The days Rosenquist spent on these large commercial paintings—he quit in 1960 after a coworker fell to his death on the job—were instrumental in the development of his mature style. “I was trying to gather the essence of an idea,” he says of the early 1960s, when he was working in his Lower Manhattan loft in the legendary building at 3–5 Coenties Slip, where his neighbors included Robert Indiana, Ellsworth Kelly and, just around the corner on Pearl Street, Jasper Johns and Robert Rauschenberg. “My idea was to do a new kind of picture that spilled out the front of the picture plane, instead of receding. Every painting in history had always been like looking out an aperture. But because of this advertising, which I hated, I wanted to try putting fragments of realistic objects into space and having the biggest one be so big you couldn’t quite tell what it was. I just wanted to make a mysterious painting. I still don’t know if I ever succeeded, but it was a feeling I had.”
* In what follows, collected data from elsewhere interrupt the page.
/-- Words that spell no two numbers below 10,000 are not both decimal. -/
theorem not_bcd_of_forall {p q : W18} (h : ∀ m n : Nat, m ≤ 9999 → n ≤ 9999 → ¬(p = toBcd m ∧ q = toBcd n)) :
    (isBcd p && isBcd q) = false := by
  refine Bool.eq_false_iff.2 fun hboth => ?_
  obtain ⟨hp, hq⟩ := Bool.and_eq_true_iff.1 hboth
  exact h _ _ (toBcd_bcd hp).1 (toBcd_bcd hq).1 ⟨(toBcd_bcd hp).2, (toBcd_bcd hq).2⟩

/-- An operation whose result is free retires with some word and some decimal carry. -/
theorem retires_freeDigits {c : Instr} {f : Ctx → OpRes} (hc : exec c s = issueOp a { slots := classX } f s) (h : Lone s a [4, 5])
    {d : Nat} (hf : (s.ctxOf a).freeDigits d (f (s.ctxOf a))) :
    ∃ (r : W18) (k : Bool), Retires c s a
      ((s.engOf a).toD d r :: (s.engOf a).toFl [(1, decide (r.toNat % 65536 = 0)), (3, true), (5, k)]) [] := by
  obtain ⟨r, k, hr⟩ := hf
  exact ⟨r, k, retires_alu hc h hr⟩

theorem toInt_ofNat_lt {m : Nat} (hm : m ≤ 9999) : (BitVec.ofNat 18 m).toInt = m := by
  have hn : (BitVec.ofNat 18 m).toNat = m := by rw [BitVec.toNat_ofNat]; omega
  rw [BitVec.toInt_eq_toNat_of_lt (by omega), hn]

/-- What DAJ leaves of Da (R197). -/
def Ctx.adjusted (c : Ctx) (d : Nat) (v : Int) : OpRes :=
  let good := decide (0 ≤ v ∧ v ≤ 9999)
  let r : W18 := if good then toBcd v.toNat else 0x09999#18
  c.alu d r [(1, decide (r.setWidth 16 = 0#16)), (3, !good)]

theorem adjusted_digits (c : Ctx) (d : Nat) {m : Nat} (hm : m ≤ 9999) :
    c.adjusted d m = c.alu d (toBcd m) [(1, decide (m = 0)), (3, false)] := by
  have hg : (0 : Int) ≤ m ∧ (m : Int) ≤ 9999 := by omega
  simp only [Ctx.adjusted, hg, and_self, decide_true, if_true, Int.toNat_natCast, low16_toBcd_eq_zero_iff hm, Bool.not_true]

theorem adjusted_out_of_range (c : Ctx) (d : Nat) {v : Int} (hv : v < 0 ∨ 9999 < v) :
    c.adjusted d v = c.alu d 0x9999#18 [(1, false), (3, true)] := by
  have hg : ¬(0 ≤ v ∧ v ≤ 9999) := by omega
  simp [Ctx.adjusted, hg]

/-! What the five operations give to the shared issue. -/

theorem exec_dadd (a : At) (d p q : BitVec 4) (s : State) : exec (.dadd a d p q) s =
    issueOp a { slots := classX } (fun c => c.dsum d.toNat (c.rd p) (c.rd q) false) s := rfl

theorem exec_daddc (a : At) (d p q : BitVec 4) (s : State) : exec (.daddc a d p q) s =
    issueOp a { slots := classX } (fun c => c.dsum d.toNat (c.rd p) (c.rd q) c.x.flDC) s := rfl

theorem exec_dsub (a : At) (d p q : BitVec 4) (s : State) : exec (.dsub a d p q) s =
    issueOp a { slots := classX } (fun c => c.ddiff d.toNat (c.rd p) (c.rd q) false) s := rfl

theorem exec_dsubb (a : At) (d p q : BitVec 4) (s : State) : exec (.dsubb a d p q) s =
    issueOp a { slots := classX } (fun c => c.ddiff d.toNat (c.rd p) (c.rd q) c.x.flDC) s := rfl

theorem exec_daj (a : At) (d p : BitVec 4) (s : State) : exec (.daj a d p) s =
    issueOp a { slots := classX } (fun c => c.adjusted d.toNat (c.rd p).toInt) s := rfl

/-- The sum and difference operations on words that are decimal. -/
theorem decimal_ops_retire {p q : BitVec 4} (h : Lone s a [4, 5]) (d : BitVec 4) {m n : Nat} (hm : m ≤ 9999) (hn : n ≤ 9999)
    (hp : (s.engOf a).rd p.toNat = toBcd m) (hq : (s.engOf a).rd q.toNat = toBcd n) :
    let x := s.engOf a
    let c := x.flDC.toNat
    let res (r : Nat) (k : Bool) : List Wr := x.toD d.toNat (toBcd r) :: x.toFl [(1, decide (r = 0)), (3, false), (5, k)]
    Retires (.dadd a d p q) s a (res ((m + n) % 10000) (decide (10000 ≤ m + n))) [] ∧
    Retires (.daddc a d p q) s a (res ((m + n + c) % 10000) (decide (10000 ≤ m + n + c))) [] ∧
    Retires (.dsub a d p q) s a (res ((m + 10000 - n) % 10000) (decide (m < n))) [] ∧
    Retires (.dsubb a d p q) s a (res ((m + 10000 - n - c) % 10000) (decide (m < n + c))) [] := by
  have sum (cin : Bool) := dsum_toBcd (s.ctxOf a) d.toNat hm hn cin
  have diff (bin : Bool) := ddiff_toBcd (s.ctxOf a) d.toNat hm hn bin
  rw [← hp, ← hq] at sum diff
  exact ⟨retires_alu (exec_dadd ..) h (sum false), retires_alu (exec_daddc ..) h (sum _),
    retires_alu (exec_dsub ..) h (diff false), retires_alu (exec_dsubb ..) h (diff _)⟩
If he was not sure of his success, many others were, and soon he was showing his “new kind” of pictures to an appreciative audience in New York galleries—first in Richard Bellamy’s trailblazing Green Gallery and then with his longtime dealer, Leo Castelli and beyond. Over the next several decades, Rosenquist would create works whose look and sensibility were unprecedented, epitomized by the colossal F-111, 1964–65. This radically complex, 10-by-86-foot painting (now in the collection of the Museum of Modern Art in New York) juxtaposes fragments including a hair dryer and a plate of spaghetti with a mushroom cloud and the fuselage of the eponymous fighter jet, all set in a dizzying space of delicious saturated color and depicted with dazzling figurative precision. With their exaggerated scale, brash palette and mass-media subjects scrambled together like a digital mash-up predicting a moment 40 years in the future, F-111 and his other paintings of the period marked Rosenquist as one of the leading figures of the rapidly ascending cultural phenomenon known as Pop art.